• **WORK TO COMPLETE**: Every entry, from first to last, must be written out exactly.

• **THE RECORDS**:
-- ==== Sys2Proof/Machine/Transport.lean ====
section
/-!
DEFINITION. Queue pairs, messages, paths and congestion at the sender (spec/12_remote_memory.md, R365–R384, R389, R392,
R393).
-/

namespace Sys2Proof.Machine

def State.qp (s : State) (n : Nat) : Qp := Tab.get Qp.reset s.xport.qps n
def State.setQp (s : State) (n : Nat) (q : Qp) : State :=
  { s with xport := { s.xport with qps := Tab.put Qp.reset s.xport.qps n q } }
def State.modQp (s : State) (n : Nat) (f : Qp → Qp) : State := s.setQp n (f (s.qp n))

namespace XpSt
def retryExceeded : Status := 0x0090
def rnrExceeded : Status := 0x0091
def qpError : Status := 0x0092
def noQp : Status := 0x0093
def noMr : Status := 0x0094
def faultExceeded : Status := 0x0095
def remoteAccess : Status := 0x0096
end XpSt

/-! ### A queue pair's parameters -/

/-- A value of 0 stands for its default (R368). -/
def orDefault (v d : Nat) : Nat := if v = 0 then d else v

def Qp.mtu (q : Qp) : Nat := match q.conn with
  | some c => 2 ^ c.mtuLog2.toNat
  | none => 4096
def Qp.roce (q : Qp) : Bool := match q.conn with
  | some c => c.mode.getLsbD 1
  | none => false
/-- RoCE v2 uses delay mode (R393). -/
def Qp.delay (q : Qp) : Bool := match q.conn with
  | some c => c.mode.getLsbD 0 || c.mode.getLsbD 1
  | none => false
def Qp.window (q : Qp) : Nat := match q.conn with
  | some c => orDefault c.window.toNat 64
  | none => 64
def Qp.retryLimit (q : Qp) : Nat := match q.conn with
  | some c => orDefault c.retryLimit.toNat 7
  | none => 7
def Qp.rnrLimit (q : Qp) : Nat := match q.conn with
  | some c => orDefault c.rnrLimit.toNat 7
  | none => 7

/-- The defaults of R369. -/
def ccDefault : CcP := ⟨65536, 1048576, 12, 128, 8192, 8192, 4194304⟩
def Qp.ccv (q : Qp) : CcP := q.cc.getD ccDefault

/-- The local ports of a queue pair, lowest first; RoCE v2 uses one (R381, R393). -/
def Qp.ports (q : Qp) : List Nat := match q.conn with
  | none => []
  | some c =>
    let ps := (List.range 8).filter fun i => c.ports.getLsbD i
    if q.roce then ps.take 1 else ps

def Qp.entropies (q : Qp) : Nat := match q.conn with
  | none => 1
  | some c => if q.roce then 1 else c.paths.toNat

def Qp.nPaths (q : Qp) : Nat := q.ports.length * q.entropies
/-- The port and the entropy value of a path (R381). -/
def Qp.pathPort (q : Qp) (p : Nat) : Nat := q.ports.getD (p / q.entropies) 0
def Qp.pathEntropy (q : Qp) (p : Nat) : Nat := p % q.entropies

/-- The next path of the round robin that has not failed, from p on. -/
def Qp.findPath (q : Qp) (p : Nat) : Nat → Option Nat
  | 0 => none
  | n + 1 => if q.failed.contains (p % q.nPaths) then Qp.findPath q (p + 1) n else some (p % q.nPaths)

def Qp.nextPath (q : Qp) : Option Nat := if q.nPaths = 0 then none else q.findPath q.path q.nPaths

• **RESULT**:
-- ==== Sys2Proof/Machine/Transport.lean ====
section
/-!
DEFINITION. Queue pairs, messages, paths and congestion at the sender (spec/12_remote_memory.md, R365–R384, R389, R392,
R393).
-/

namespace Sys2Proof.Machine

def State.qp (s : State) (n : Nat) : Qp := Tab.get Qp.reset s.xport.qps n
def State.setQp (s : State) (n : Nat) (q : Qp) : State :=
  { s with xport := { s.xport with qps := Tab.put Qp.reset s.xport.qps n q } }
def State.modQp (s : State) (n : Nat) (f : Qp → Qp) : State := s.setQp n (f (s.qp n))

namespace XpSt
def retryExceeded : Status := 0x0090
def rnrExceeded : Status := 0x0091
def qpError : Status := 0x0092
def noQp : Status := 0x0093
def noMr : Status := 0x0094
def faultExceeded : Status := 0x0095
def remoteAccess : Status := 0x0096
end XpSt

/-! ### A queue pair's parameters -/

/-- A value of 0 stands for its default (R368). -/
def orDefault (v d : Nat) : Nat := if v = 0 then d else v

def Qp.mtu (q : Qp) : Nat := match q.conn with
  | some c => 2 ^ c.mtuLog2.toNat
  | none => 4096
def Qp.roce (q : Qp) : Bool := match q.conn with
  | some c => c.mode.getLsbD 1
  | none => false
/-- RoCE v2 uses delay mode (R393). -/
def Qp.delay (q : Qp) : Bool := match q.conn with
  | some c => c.mode.getLsbD 0 || c.mode.getLsbD 1
  | none => false
def Qp.window (q : Qp) : Nat := match q.conn with
  | some c => orDefault c.window.toNat 64
  | none => 64
def Qp.retryLimit (q : Qp) : Nat := match q.conn with
  | some c => orDefault c.retryLimit.toNat 7
  | none => 7
def Qp.rnrLimit (q : Qp) : Nat := match q.conn with
  | some c => orDefault c.rnrLimit.toNat 7
  | none => 7

/-- The defaults of R369. -/
def ccDefault : CcP := ⟨65536, 1048576, 12, 128, 8192, 8192, 4194304⟩
def Qp.ccv (q : Qp) : CcP := q.cc.getD ccDefault

/-- The local ports of a queue pair, lowest first; RoCE v2 uses one (R381, R393). -/
def Qp.ports (q : Qp) : List Nat := match q.conn with
  | none => []
  | some c =>
    let ps := (List.range 8).filter fun i => c.ports.getLsbD i
    if q.roce then ps.take 1 else ps

def Qp.entropies (q : Qp) : Nat := match q.conn with
  | none => 1
  | some c => if q.roce then 1 else c.paths.toNat

def Qp.nPaths (q : Qp) : Nat := q.ports.length * q.entropies
/-- The port and the entropy value of a path (R381). -/
def Qp.pathPort (q : Qp) (p : Nat) : Nat := q.ports.getD (p / q.entropies) 0
def Qp.pathEntropy (q : Qp) (p : Nat) : Nat := p % q.entropies

/-- The next path of the round robin that has not failed, from p on. -/
def Qp.findPath (q : Qp) (p : Nat) : Nat → Option Nat
  | 0 => none
  | n + 1 => if q.failed.contains (p % q.nPaths) then Qp.findPath q (p + 1) n else some (p % q.nPaths)

def Qp.nextPath (q : Qp) : Option Nat := if q.nPaths = 0 then none else q.findPath q.path q.nPaths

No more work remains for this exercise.